Interestingly, we did not encounter any residual tumor in the low-risk group; therefore, a second resection may not be needed for these patients if muscularis propria is present in the first specimen. It should be noted that some of these patients had high-grade T1 tumors. This result is consistent with the findings of Gontero et al., who concluded that re-TUR may not be necessary for all patients when the initial resection has been adequate (5); however, further studies are needed to confirm these results.
Since all procedures were performed by a single surgeon, we believe that an inadequate depth of tumor resection cannot explain the observed higher incidence of residual tumor in our high-risk group. It appears that tumor characteristics have placed an impact on second TUR outcomes. In our study, the prevalence of T1 and Ta lesions was 69% and 31%, respectively; but the difference in residual tumor rate between the two groups was not statistically significant (37.5% for T1, and 22% for Ta, P = 0.25)
Age, grade, and tumor size had an impact on residual tumor rate in this study. As expected, the most residual tumors were found in G3 cases, and this relationship was statistically significant (P = 0.014).This finding suggests the effect of tumor biology on the residual tumor rate. Residual tumor was also more commonly encountered in elderly patients, probably mirroring the higher prevalence of high-risk tumors in this age group.
In our study, the mean tumor size for those with and without residual tumor was 52 mm and 40 mm, respectively. In theory, there could still be a chance that the depth of TUR was not uniform on all parts of a large resection site, and this, in turn, may have resulted in a higher incidence of residual tumor in these lesions. There was no significant relationship between residual tumor and number of tumors or the presence of CIS. This can be due to our small sample size.
Thirteen macroscopic residual tumors were discovered, of which notably four were distant from the initial resection site. Since all procedures were performed by a single experienced surgeon, the likelihood of lesions being overlooked during TUR was very low; this discrepancy likely stems from an aggressive tumor biology.

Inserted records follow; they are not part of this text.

-- ==== Sys2Proof/Machine/Gates.lean ====
section
/-!
DEFINITION. Gates, freezes, markers, halting, pick mode, barriers and flags (*Gates and freezes*, *Synchronisation*,
*Two streams, the interleave plan and pick mode*, *Step markers, halting and starting*: R60 to R66, R76 to R79).
-/
namespace Sys2Proof.Machine

/-! ### Conditions (R60 to R64) -/

/-- The freeze cause of a gate. -/
def Cmd.gateCause : Cmd → Nat
  | .gateArrive _ _ _ _ => 2
  | .gateStream _ _ => 3
  | .gateArray _ _ _ => 4
  | .gateBarrier _ _ _ => 5
  | _ => 6

/-- R63: the completed-entry count has reached the target, of a stream that is armed or done and not in FAULTED. -/
def State.streamMet (s : State) (c x tgt : Nat) : Bool :=
  let t := s.stream (clusterOf c) x
  t.st != .idle && t.st != .faulted && reached16 t.doneCnt tgt

/-- Whether the condition of a gate of core `c` holds (the table of gates). -/
def State.gateMet (s : State) (c : Nat) : Cmd → Bool
  | .gateArrive d turn early _ =>
    match (s.core c).hoop.awaited d turn with
    | some b => early || b.complete s.dev.period
    | none => false
  | .gateStream x tgt => s.streamMet c x tgt
  | .gateArray side level val =>
    let r := (s.core c).arr side
    if level then decide (val ≤ r.level s.dev.period) else decide ((r.done + 256 - val % 256) % 256 < 128)
  | .gateBarrier flag id tgt =>
    if flag then reached16 (AMap.get (s.cluster (clusterOf c)).flags 0 id) tgt
    else (AMap.find? (s.core c).bars id).isNone
  | .gateTime => (s.core c).seqr.received != (s.core c).seqr.consumed
  | _ => true

/-- R20 and R10: what the awaited tile's tag and the gate's descriptor show. -/
inductive TagCheck | pass | mismatch | format
  deriving DecidableEq, Repr

/-- Compare a tag with a tag descriptor, for a stream whose step count is `step` (R10, R20). -/
def Tag.compare (t : Tag) (r : TagRef) (step : BitVec 64) : TagCheck :=
  if t.tensor ≠ r.tensor ∨ t.row ≠ r.row ∨ t.col ≠ r.col
      ∨ (r.pchk ∧ ¬ t.frozen ∧ t.parity ≠ (step.toNat % 2 == 1)) then .mismatch
  else if t.fmt ≠ r.fmt then .format
  else .pass

/-- The tag of the awaited tile, when a GATE.ARRIVE with this descriptor is passed. -/
def State.gateTag (s : State) (c : Nat) : Cmd → Option (Dir × Tag × TagRef)
  | .gateArrive d turn _ r => ((s.core c).hoop.awaited d turn).map fun b => (d, b.tile.tag, r)
  | _ => none

/-- Pass a gate whose condition holds: the comparison of R20 for GATE.ARRIVE, one boundary consumed for GATE.TIME; a flag makes
the writes that its posts carry visible (R14). -/
def State.passGate (s : State) (c : Nat) (cmd : Cmd) (step : BitVec 64) : State :=
  match s.gateTag c cmd with
  | some (d, t, r) =>
    match t.compare r step with
    | .pass => s
    | .mismatch => (s.hoopFault c 0 d t).coreFault c 0x0101 step
    | .format => (s.hoopFault c 2 d t).coreFault c 0x0109 step
  | none =>
    match cmd with
    | .gateTime => s.modCore c fun k => k.modSeq fun q => { q with consumed := q.consumed + 1 }
    | .gateBarrier true f _ => s.clmFlag c f
    | _ => s

/-- A gate on its beat: passed, or the core freezes under the gate's cause with the gate at the head of its queue. -/
def State.gate (s : State) (c : Nat) (e : QEntry) : State :=
  if s.gateMet c e.cmd then (s.popHead c 0).passGate c e.cmd e.step else s.freeze c e.cmd.gateCause 0

/-! ### Markers and the HALT instruction (R78, R79) -/

/-- Source 1 of a rind wave: the MARK of slot S0's forward or only stream after which the step count equals STEP. -/
def State.markTrigger (s : State) (c : Nat) (e : QEntry) : State :=
  match (s.core c).owner with
  | none => s
  | some x =>
    match (s.ctx x).arming with
    | some a =>
      if a.src = 1 ∧ ¬ a.fired ∧ a.step = e.step ∧ e.stream = .fwd ∧ (s.core c).slot = some 0 then s.armTrigger x a else s
    | none => s

/-- A MARK on its start beat closes its stream's step for the range monitors (R78). What a DRAIN in progress converts from this beat on
counts in the new step's open record (DESIGN CHOICE, assumption log 121). -/
def State.markBeat (s : State) (c : Nat) (e : QEntry) : State :=
  ((s.popHead c 0).modCore c fun k => { k with vec := k.vec.closeStep e.stream e.step }).markTrigger c e

/-- R80: a context is HALTED once every core with a slot is HALTED. -/
def State.noteHalted (s : State) (x : Nat) : State :=
  if (s.slotCores x).all fun k => (s.core k).st == .halted then s.modCtx x fun y => { y with halted := true } else s

/-- A HALT on its beat: the SBC and the engines stop; a RUN resumes decoding after the HALT (R79). -/
def State.haltBeat (s : State) (c : Nat) : State :=
  let s := (s.popHead c 0).modCore c fun k => { k.halt with seqr := { k.seqr with decStop := false } }
  match (s.core c).owner with
  | some x => s.noteHalted x
  | none => s

/-! ### Barriers and flags (R65, R66) -/

/-- The cores that take part in a barrier of a core: those that hold a slot of its context, in its cluster or in the
whole arc. -/
def State.barCores (s : State) (c : Nat) (arc : Bool) : List Nat :=
  match (s.core c).owner with
  | none => []
  | some x => (s.slotCores x).filter fun k => arc || clusterOf k == clusterOf c

/-- SYNC.BAR on its beat: an arrival, or a freeze while the previous arrival at the same ID is incomplete. -/
def State.syncBar (s : State) (c id : Nat) (arc : Bool) : State :=
  if (AMap.find? (s.core c).bars id).isSome then s.freeze c 5 8
  else (s.popHead c 8).modCore c fun k => { k with bars := AMap.set k.bars id (b2n arc) }

/-- A barrier generation of core `c` at an ID completes once every participant has arrived; an arrival with the other SCOPE is
none of this generation (DESIGN CHOICE, assumption log 111). -/
def State.barComplete (s : State) (c id : Nat) : State :=
  match AMap.find? (s.core c).bars id with
  | none => s
  | some sc =>
    let ps := s.barCores c (sc == 1)
    if ps.all fun k => AMap.find? (s.core k).bars id == some sc then
      (ps.foldl (fun s k => s.modCore k fun q => { q with bars := AMap.erase q.bars id }) s).clmMeet ps
    else s

/-- The cluster-memory stores of a core with an earlier start beat that have not been performed: writes that have not landed, and a
DRAIN that has vectors to come. -/
def Core.clmStores (k : Core) (start : Nat) : Bool :=
  let before (st : Nat) : Bool := beatSub start st != 0 && beatReached start st
  (k.vec.pend.any fun p => match p with | .mem _ st _ _ _ clm => clm && before st | .reg _ _ _ _ _ => false) ||
    [k.arrA, k.arrB].any fun r => match r.drain with
      | some j => (match j.dst with | .mem m => m.clm && before j.entry.start | .vreg _ => false)
      | none => false

/-- Count a cluster flag, modulo 2 ^ 16. -/
def State.postFlag (s : State) (k f : Nat) : State :=
  s.modCluster k fun q => { q with flags := AMap.set q.flags f ((AMap.get q.flags 0 f + 1) % 65536) }

/-- Post the flags of a core's SYNC.FLAGs whose earlier stores have been performed. -/
def State.settleFlags (s : State) (c : Nat) : State :=
  let k := s.core c
  let go := k.flagPosts.filter fun p => !k.clmStores p.2
  go.foldl (fun s p => (s.postFlag (clusterOf c) p.1).clmPost c p.1)
    (s.modCore c fun k => { k with flagPosts := k.flagPosts.filter fun p => k.clmStores p.2 })

/-- SYNC.FLAG on its beat. -/
def State.syncFlag (s : State) (c f : Nat) (e : QEntry) : State :=
  ((s.popHead c 8).modCore c fun k => { k with flagPosts := k.flagPosts ++ [(f, e.start)] }).settleFlags c

/-- Start the SYNC.FLAG at the head of a core's queue, the beat's stores being performed. -/
def State.flagStart (s : State) (c : Nat) : State :=
  s.startWith c 8 (fun | .flag _ => true | _ => false) fun s e => match e.cmd with | .flag f => s.syncFlag c f e | _ => s

/-! ### Pick mode (R76, R77) -/

/-- The head gate of a stream, resolved with the registers as they stand; a refusal of its checks is reported with it. -/
def State.headGate (s : State) (c : Nat) (x : StreamSel) : Option (Nat × Except Refuse Cmd) :=
  let q := (s.core c).seqr
  if (q.strm x).bankWait.isSome then none
  else
    match q.fetchWord x with
    | none => none
    | some w =>
      if isGate w then
        some (w, if engineOf w ≠ 0 then .error (illegal 0)
                 else if ¬ reservedClear w then .error (illegal 2) else (s.decEnv c x).resolve w)
      else none

/-- Whether a stream's head gate is met, or is refused. -/
def State.headMet (s : State) (c : Nat) (x : StreamSel) : Bool :=
  match s.headGate c x with
  | some (_, .ok cmd) => s.gateMet c cmd
  | some (_, .error _) => true
  | none => false

/-- Pick a stream's head gate: its block starts PICK_LEAD beats after the pick. A freeze of another cause than PICK goes on. -/
def State.pickStream (s : State) (c : Nat) (x : StreamSel) : State :=
  match s.headGate c x with
  | none => s
  | some (w, r) =>
    let k := s.core c
    let e := k.seqr.entryOf x w .nop
    let resumes := k.st == .running || k.seqr.frz.any (·.cause == 7)
    match r with
    | .error f => s.seqFault c e f.1 f.2 0
    | .ok cmd =>
      let s := s.modCore c fun k => { k with
        st := if resumes then .running else k.st
        seqr :=
          let q := k.seqr
          let q := q.setStrm x.other { q.strm x.other with atGate := false }
          let q := q.setStrm x { q.strm x with pc := (q.strm x).pc + 1, atGate := false }
          let q := { q with cur := x, blk := (k.sbc + q.pickLead) % beatMod, frz := if resumes then none else q.frz,
                            pickMode := true, decFetch := false }
          if (q.planEntry q.ptr).1 = x then
            { q with left := q.left - 1 }.planSpent
          else q }
      let s := s.bumpCore .seqPicks (coreIdx c ++ [match x with | .fwd => 0 | .bwd => 1]) 1 c
      s.passGate c cmd e.step

/-- Whether a head gate of either stream is met. -/
def State.pickMet (s : State) (c : Nat) : Bool := s.headMet c .fwd || s.headMet c .bwd

/-- BLOCK_PICK: the first met head gate of either stream, the plan's stream first, in a frozen core as in one that runs; with
neither met a core that runs freezes under the pick cause. -/
def State.blockPick (s : State) (c : Nat) : State :=
  let k := s.core c
  if ¬ k.picking then s
  else
    let x := (k.seqr.planEntry k.seqr.ptr).1
    if s.headMet c x then s.pickStream c x
    else if s.headMet c x.other then s.pickStream c x.other
    else if k.st = .running then s.modCore c fun k => { k with st := .frozen, seqr := { k.seqr with frz := some ⟨7, none, none⟩ } }
    else s

/-! ### Re-evaluation of a freeze (R60) -/

/-- Start what waits at the head of the queue that a frozen core waits on. -/
def State.restart (s : State) (c : Nat) (f : Frz) : State :=
  match f.engine with
  | some 0 => match s.ready c 0 with | some e => s.gate c e | none => s
  | some 1 => s.arrayStart c .a fun _ => true
  | some 2 => s.arrayStart c .b fun _ => true
  | some 5 => s.hoopStart c fun _ => true
  | some 8 =>
    match s.ready c 8 with
    | some e => match e.cmd with | .bar id arc => s.syncBar c id arc | _ => s
    | none => s
  | _ => s

/-- R58: the beat B − 2 beyond which the SBC does not advance while decoding waits for fetch has been reached. -/
def Core.fetchBound (k : Core) : Bool :=
  k.seqr.decFetch && beatReached k.sbc ((k.seqr.blk + beatMod - 2) % beatMod)

/-- R39: an array of the core cannot take the vector of the present beat. -/
def Core.arraysBlocked (k : Core) (period : Nat) : Bool :=
  k.arrA.blocked k.sbc period || k.arrB.blocked k.sbc period

/-- R16: an array of the core comes to a tile that it takes by columns and that is not complete. -/
def Core.tileLate (k : Core) (period : Nat) : Bool := k.arrA.tileLate k.sbc period || k.arrB.tileLate k.sbc period

/-- Whether a freeze of cause FETCH, ARRIVE, ARRAY_BP or SRAM that no queue's head holds is over. -/
def Core.unfrozen (k : Core) (period : Nat) (f : Frz) : Bool :=
  if f.cause = 1 then !k.fetchBound
  else if f.cause = 2 then !k.tileLate period
  else if f.cause = 9 then !k.arraysBlocked period
  else if f.cause = 10 then k.sram.lost == 0
  else false

/-- GATE_CONDITION_MET: re-evaluate what a core is frozen on; if it still does not hold, nothing changes. -/
def State.recheck (s : State) (c : Nat) : State :=
  match (s.core c).seqr.frz with
  | none => s
  | some f =>
    if (s.core c).st ≠ .frozen then s
    else if f.cause = 7 then (if ((s.blockPick c).core c).st = .frozen then s else s.blockPick c)
    else if f.engine = none then (if (s.core c).unfrozen s.dev.period f then s.thaw c else s)
    else
      let s' := (s.thaw c).restart c f
      if (s'.core c).st = .frozen then s else s'

/-! ### Rows -/

/-- Evaluate the gate at the head of the gate queue on its beat, if `p` accepts it. -/
def State.gateStart (s : State) (c : Nat) (p : Cmd → Bool) : State :=
  match s.ready c 0 with
  | some e => if p e.cmd then s.gate c e else s
  | none => s

/-- GATE_ARRIVE (R62). -/
def execGateArrive (c : CoreId) (s : State) : Host.Outcome State Fault Refusal :=
  .next (s.gateStart c fun | .gateArrive _ _ _ _ => true | _ => false)

/-- GATE_STREAM (R63). -/
def execGateStream (c : CoreId) (s : State) : Host.Outcome State Fault Refusal :=
  .next (s.gateStart c fun | .gateStream _ _ => true | _ => false)

/-- GATE_ARRAY. -/
def execGateArray (c : CoreId) (s : State) : Host.Outcome State Fault Refusal :=
  .next (s.gateStart c fun | .gateArray _ _ _ => true | _ => false)

/-- GATE_BARRIER. -/
def execGateBarrier (c : CoreId) (s : State) : Host.Outcome State Fault Refusal :=
  .next (s.gateStart c fun | .gateBarrier _ _ _ => true | _ => false)

/-- GATE_TIME (R64). -/
def execGateTime (c : CoreId) (s : State) : Host.Outcome State Fault Refusal :=
  .next (s.gateStart c fun | .gateTime => true | _ => false)

/-- GATE_CONDITION_MET (R60). -/
def execGateConditionMet (c : CoreId) (s : State) : Host.Outcome State Fault Refusal := .next (s.recheck c)

/-- MARK: its decode, and on its beat the closing of the step (R78). -/
def execMark (c : CoreId) (s : State) : Host.Outcome State Fault Refusal :=
  match s.ready c 0 with
  | some e => if e.cmd = .mark then .next (s.markBeat c e) else .next (s.decodeStep c (· == 0x0C))
  | none => .next (s.decodeStep c (· == 0x0C))

/-- HALT_INSTRUCTION: its decode, which stops decoding, and on its beat the halt of the core (R79). -/
def execHaltInstruction (c : CoreId) (s : State) : Host.Outcome State Fault Refusal :=
  match s.ready c 0 with
  | some e => if e.cmd = .halt then .next (s.haltBeat c) else .next (s.decodeStep c (· == 0x0F))
  | none => .next (s.decodeStep c (· == 0x0F))

/-- BLOCK_PICK (R76). -/
def execBlockPick (c : CoreId) (s : State) : Host.Outcome State Fault Refusal := .next (s.blockPick c)

/-- SYNC_BAR (R65). -/
def execSyncBar (c : CoreId) (s : State) : Host.Outcome State Fault Refusal :=
  match s.ready c 8 with
  | some e => match e.cmd with | .bar id arc => .next (s.syncBar c id arc) | _ => .next s
  | none => .next s

/-- BARRIER_COMPLETE (R65). -/
def execBarrierComplete (c : CoreId) (id : Fin 16) (s : State) : Host.Outcome State Fault Refusal := .next (s.barComplete c id)

/-- SYNC_FLAG (R66). -/
def execSyncFlag (c : CoreId) (s : State) : Host.Outcome State Fault Refusal :=
  .next (s.flagStart c)

/-- RIND: a wave on its beat when the context allows program triggers (R286). -/
def execRind (c : CoreId) (s : State) : Host.Outcome State Fault Refusal :=
  match s.ready c 9 with
  | some _ =>
    match (s.core c).owner with
    | some x => if (s.ctx x).rindProg then .next ((s.popHead c 9).trigger ⟨5, none⟩) else .next (s.popHead c 9)
    | none => .next (s.popHead c 9)
  | none => .next s

end Sys2Proof.Machine
end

Finally, three patients had stage progression, all of whom belonged to the high-risk group; but there was no statistically significant association between the progression risk group and the tumor progression rate. Considering that tumor upstaging was only present in the high-risk group, we suggest that in this subset, a second TUR be done sooner, preferably two weeks after the initial resection.

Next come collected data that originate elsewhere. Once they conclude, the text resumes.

/-! ### Streams (R159, R173 to R180, R185, R188, R162) -/

/-- ARM and WAITST on their beat (R175 to R177): a stream that is IDLE or DONE is ARMED at the entry; one that is at work keeps
one pending arm and refuses a second with ARM_OVERRUN; one in FAULTED ignores it. WAITST leaves one arm wait, and a second is
refused. -/
def Obligations.ArmsAndArmWaits : Prop :=
  ∀ (c : CoreId) (s : State) (e : QEntry) (x : Nat),
    let k := clusterOf c
    let v := s.land c
    let t := v.stream k x
    s.acts c 6 e →
    (∀ n0 n, e.cmd = .arm x n0 n → ∃ u, exec (.arm c) s = .next u ∧ u.core c = (v.core c).taken 6 ∧ u.mem = v.mem ∧
      (t.st = .idle ∨ t.st = .done → u.stream k x = { t with
        st := .armed, next := n0, left := n, firstOfArm := true, armedAt := s.dev.period, pend := none,
        takenWait := t.armWait, armWait := none, met := false }) ∧
      (t.st = .faulted → u.stream k x = t) ∧
      (t.st = .armed ∨ t.st = .running ∨ t.st = .draining → u.stream k x = (if t.pend = none then { t with pend := some (n0, n) } else t) ∧
        (t.pend ≠ none → v.field .strFault [k] 8 8 = 0 → u.field .strFault [k] 63 48 = 0x0201))) ∧
    (∀ y tgt, e.cmd = .waitst x y tgt → ∃ u, exec (.waitst c) s = .next u ∧ u.core c = (v.core c).taken 6 ∧ u.mem = v.mem ∧
      u.stream k x = (if t.armWait = none then { t with armWait := some (y, tgt) } else t) ∧
      (t.armWait ≠ none → v.field .strFault [k] 8 8 = 0 → u.field .strFault [k] 63 48 = 0x0201))

/-- STREAM_ENTRY_BEGIN (R173, R174, R178, R180), the cluster's clock running and no later stream's entry begun in the period (assumption
log 124). An entry whose own wait does not hold, of a stream that is armed, does not begin; a wait that has held stays satisfied, and
nothing else changes. An entry that breaks the form of R173 puts the stream in FAULTED, and one that R174 refuses too, with its code.
An entry whose waits hold, its form and reach right and room in flight, begins: the stream goes on by one entry. Its COUNT runs, where
no regulator holds them and nothing waits before them at the hub cache or the cave, move at once (assumption log 53): a GATHER's far bytes, and
no others, are at the near ends, a SCATTER's near bytes at the far ends, or wait to be programmed where those lie in the cave, HOSTRD
and HOSTWR copy from and to host memory, a run for an injection port with room enters it with its poisoned sectors and its granule's
parity, and LISTLD fills the descriptor store. Where regulators hold every part, they wait there and no byte changes yet. ATOMIC runs
queue for the hub cache; SEND runs wait for the flow's credit, or leave as one message each; an entry without a transfer is complete
and counted. -/
def Obligations.StreamEntriesBegin : Prop :=
  ∀ (k : ClusterId) (x : Fin 64) (s : State) (c : Nat),
    let t := s.stream k x
    let e := (s.cluster k).entry t.next
    let runs := List.range e.count
    let near := e.nearAddr k
    let who : Waiter := .stream k x t.seq
    let free : Prop := s.regionStopped 17 = false ∧ s.dev.hubQ = [] ∧ s.dev.caveQ = [] ∧
      ∀ i ∈ runs, ∀ g ∈ granParts (e.far i) e.len, s.regulator c g.1 = none
    let apart (p q : Nat → Nat) : Prop := ∀ i ∈ runs, ∀ j ∈ runs, p i + e.len ≤ q j ∨ q j + e.len ≤ p i
    let disjoint (p : Nat → Nat) : Prop := ∀ i ∈ runs, ∀ j ∈ runs, i ≠ j → p i + e.len ≤ p j ∨ p j + e.len ≤ p i
    let caved (p : Nat → Nat) (b : Bool) : Prop := ∀ i ∈ runs, ∀ a, p i ≤ a → a < p i + e.len → s.inCave a = b
    let moved (u : State) (src dst : Nat → Nat) : Prop := (∀ i ∈ runs, u.bytes (dst i) e.len = s.bytes (src i) e.len) ∧
      ∀ a, (∀ i ∈ runs, a < dst i ∨ dst i + e.len ≤ a) → Mem.read u.mem a = Mem.read s.mem a
    s.clusterCtx k = some c → s.regionStopped k = false → (s.ctx c).halted = false → t.pending = true → t.armedAt < s.dev.period →
    s.laterBegan k x = false →
    (s.waitHolds k e = false → t.met = false → ∃ u, exec (.streamEntryBegin k x) s = .next u ∧ s.onlyCluster u k ∧
      u.stream k x = { t with takenWait := if s.armHolds k t then none else t.takenWait }) ∧
    (t.met = true ∨ s.waitHolds k e = true → s.armHolds k t = true → (e.fence = true → ∀ b ∈ t.begun, b.complete = true) →
      t.inFlight < 8 → (s.cluster k).inFlight < 256 → (∀ r ∈ s.dev.link.sends, ∀ q, r.who ≠ .stream k x q) →
      (e.formatOk = false → ∃ u, exec (.streamEntryBegin k x) s = .next u ∧ (u.stream k x).st = .faulted ∧ u.mem = s.mem ∧
        (s.field .strFault [k] 8 8 = 0 → u.field .strFault [k] 63 48 = 0x0203)) ∧
      (∀ code cause m, e.formatOk = true → s.entryRefused k c e = some (code, cause, m) → ∃ u, exec (.streamEntryBegin k x) s = .next u ∧
        (u.stream k x).st = .faulted ∧ u.mem = s.mem ∧
        (s.field .strFault [k] 8 8 = 0 → u.field .strFault [k] 63 48 = code % 65536)) ∧
      (e.formatOk = true → s.entryRefused k c e = none → s.mem.wf = true → s.host.mem.wf = true →
        ∃ u, exec (.streamEntryBegin k x) s = .next u ∧
          (e.op ≠ 6 ∨ t.pend = none → (u.stream k x).next = t.next + 1 ∧ (u.stream k x).left = t.left - 1) ∧
          (e.op ≠ 6 → (u.stream k x).st = (if t.left ≤ 1 then .draining else .running) ∧
            (u.stream k x).begun = t.begun ++ [⟨t.next, t.seq, false⟩]) ∧
          (e.op = 0 → e.nhoop = false → free → apart e.far near → caved near false → moved u e.far near) ∧
          (e.op = 1 → free → apart near e.far → disjoint e.far → caved e.far false → moved u near e.far) ∧
          (e.op = 1 → free → caved e.far true → u.mem = s.mem ∧ (0 < e.count → u.waits who = true)) ∧
          (e.op = 0 ∨ e.op = 1 ∨ e.op = 7 → (∀ i ∈ runs, ∀ g ∈ granParts (e.far i) e.len, (s.regulator c g.1).isSome) →
            u.mem = s.mem ∧ (0 < e.count → u.waits who = true)) ∧
          (e.op = 0 → e.nhoop = true → free → AMap.get (s.cluster k).portWait [] e.port = [] →
            (∀ i ∈ runs, s.actWaits (.port k x t.seq i) = false) →
            (((AMap.get (s.cluster k).ports [] e.port).map (·.data.length)).foldl (· + ·) 0) + e.count * e.len ≤ 131072 →
            u.mem = s.mem ∧ AMap.get (u.cluster k).ports [] e.port = AMap.get (s.cluster k).ports [] e.port ++ runs.map fun i =>
              ⟨s.bytes (e.far i) e.len, (s.badIn (e.far i) e.len).map (· - e.far i / 32),
                if e.gpar then some (match s.gran (e.far i / granBytes) with | some g => g.parity | none => false) else none⟩) ∧
          (e.op = 2 → u.mem = s.mem ∧
            u.dev.hubQ = s.dev.hubQ ++ runs.map fun i => .atomic ⟨k, x, t.seq, e.far i, near i, e.aop, e.atype⟩) ∧
          (e.op = 3 → (∀ r ∈ s.dev.link.sends, r.flow ≠ e.flow) →
            ((s.flow e.flow).credit = 0 → u.mem = s.mem ∧
              u.dev.link.sends = s.dev.link.sends ++ runs.map fun i => ⟨e.flow, near i, e.len, who⟩) ∧
            (e.count ≤ (s.flow e.flow).credit → (s.flow e.flow).peer ≠ s.moduleId → u.mem = s.mem ∧ u.dev.link.sends = s.dev.link.sends ∧
              (u.flow e.flow).credit = (s.flow e.flow).credit - e.count ∧
              (u.flow e.flow).msgs % 2 ^ 32 = ((s.flow e.flow).msgs + e.count) % 2 ^ 32)) ∧
          (e.op = 4 → (∀ i ∈ runs, u.bytes (near i) e.len = Mem.readN s.host.mem (hostKey (s.ctx c).hostFn (e.far i)) e.len) ∧
            ∀ a, (∀ i ∈ runs, a < near i ∨ near i + e.len ≤ a) → Mem.read u.mem a = Mem.read s.mem a) ∧
          (e.op = 5 → disjoint e.far → u.mem = s.mem ∧
            ∀ i ∈ runs, Mem.readN u.host.mem (hostKey (s.ctx c).hostFn (e.far i)) e.len = s.bytes (near i) e.len) ∧
          (e.op = 6 → t.begun = [] → s.entryDone k x t.seq = true → u.mem = s.mem ∧ (u.stream k x).doneCnt = (t.doneCnt + 1) % 65536) ∧
          (e.op = 7 → free → u.mem = s.mem ∧ ∀ i ∈ runs, ∀ j, j < e.len / 32 →
            AMap.get (u.cluster k).store 0 (e.near + e.len / 32 * i + j) = BitVec.ofNat 256 (leNat (s.bytes (e.far i + 32 * j) 32)))))

/-- STREAM_ENTRY_COMPLETE (R176, R179), the cluster's clock running and no run waiting at a port of the cluster: of the entries that a
stream has begun, those whose work is done are complete, the complete ones at the front of their order leave it and are counted modulo
2 ^ 16, and an entry with work left, and those behind it, are not. After the last one of an arm the stream is DONE, or its pending arm
takes effect. -/
def Obligations.StreamEntriesComplete : Prop :=
  ∀ (k : ClusterId) (x : Fin 64) (s : State),
    let t := s.stream k x
    let done (b : Begun) : Bool := b.complete || s.entryDone k x b.seq
    let n := (t.begun.takeWhile done).length
    s.regionStopped k = false → (∀ p, AMap.get (s.cluster k).portWait [] p = []) →
    ∃ u, exec (.streamEntryComplete k x) s = .next u ∧ u.mem = s.mem ∧ (u.stream k x).doneCnt = (t.doneCnt + n) % 65536 ∧
      (u.stream k x).begun = (t.begun.drop n).map (fun b => { b with complete := done b }) ∧
      (t.st = .draining → n = t.begun.length → t.pend = none → (u.stream k x).st = .done) ∧
      (t.st = .draining → n = t.begun.length → ∀ n0 m, t.pend = some (n0, m) →
        (u.stream k x).st = .armed ∧ (u.stream k x).next = n0 ∧ (u.stream k x).left = m) ∧
      (t.st ≠ .draining ∨ n < t.begun.length → (u.stream k x).st = t.st)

We acknowledge that a modest sample size is a limitation of this report, but the exceptional value of this data derived from selecting only primary non-recurrent patients justifies its publication. However, these important findings await confirmation by future studies.
5.1. Conclusion
This study suggested that tumor biology has an impact on residual tumor rate at re-TUR, and the EORTC scoring system, originally designed for longitudinal applications, may also serve as a potential tool for predicting the risk for progression and presence of residual tumor at the time of re-TUR.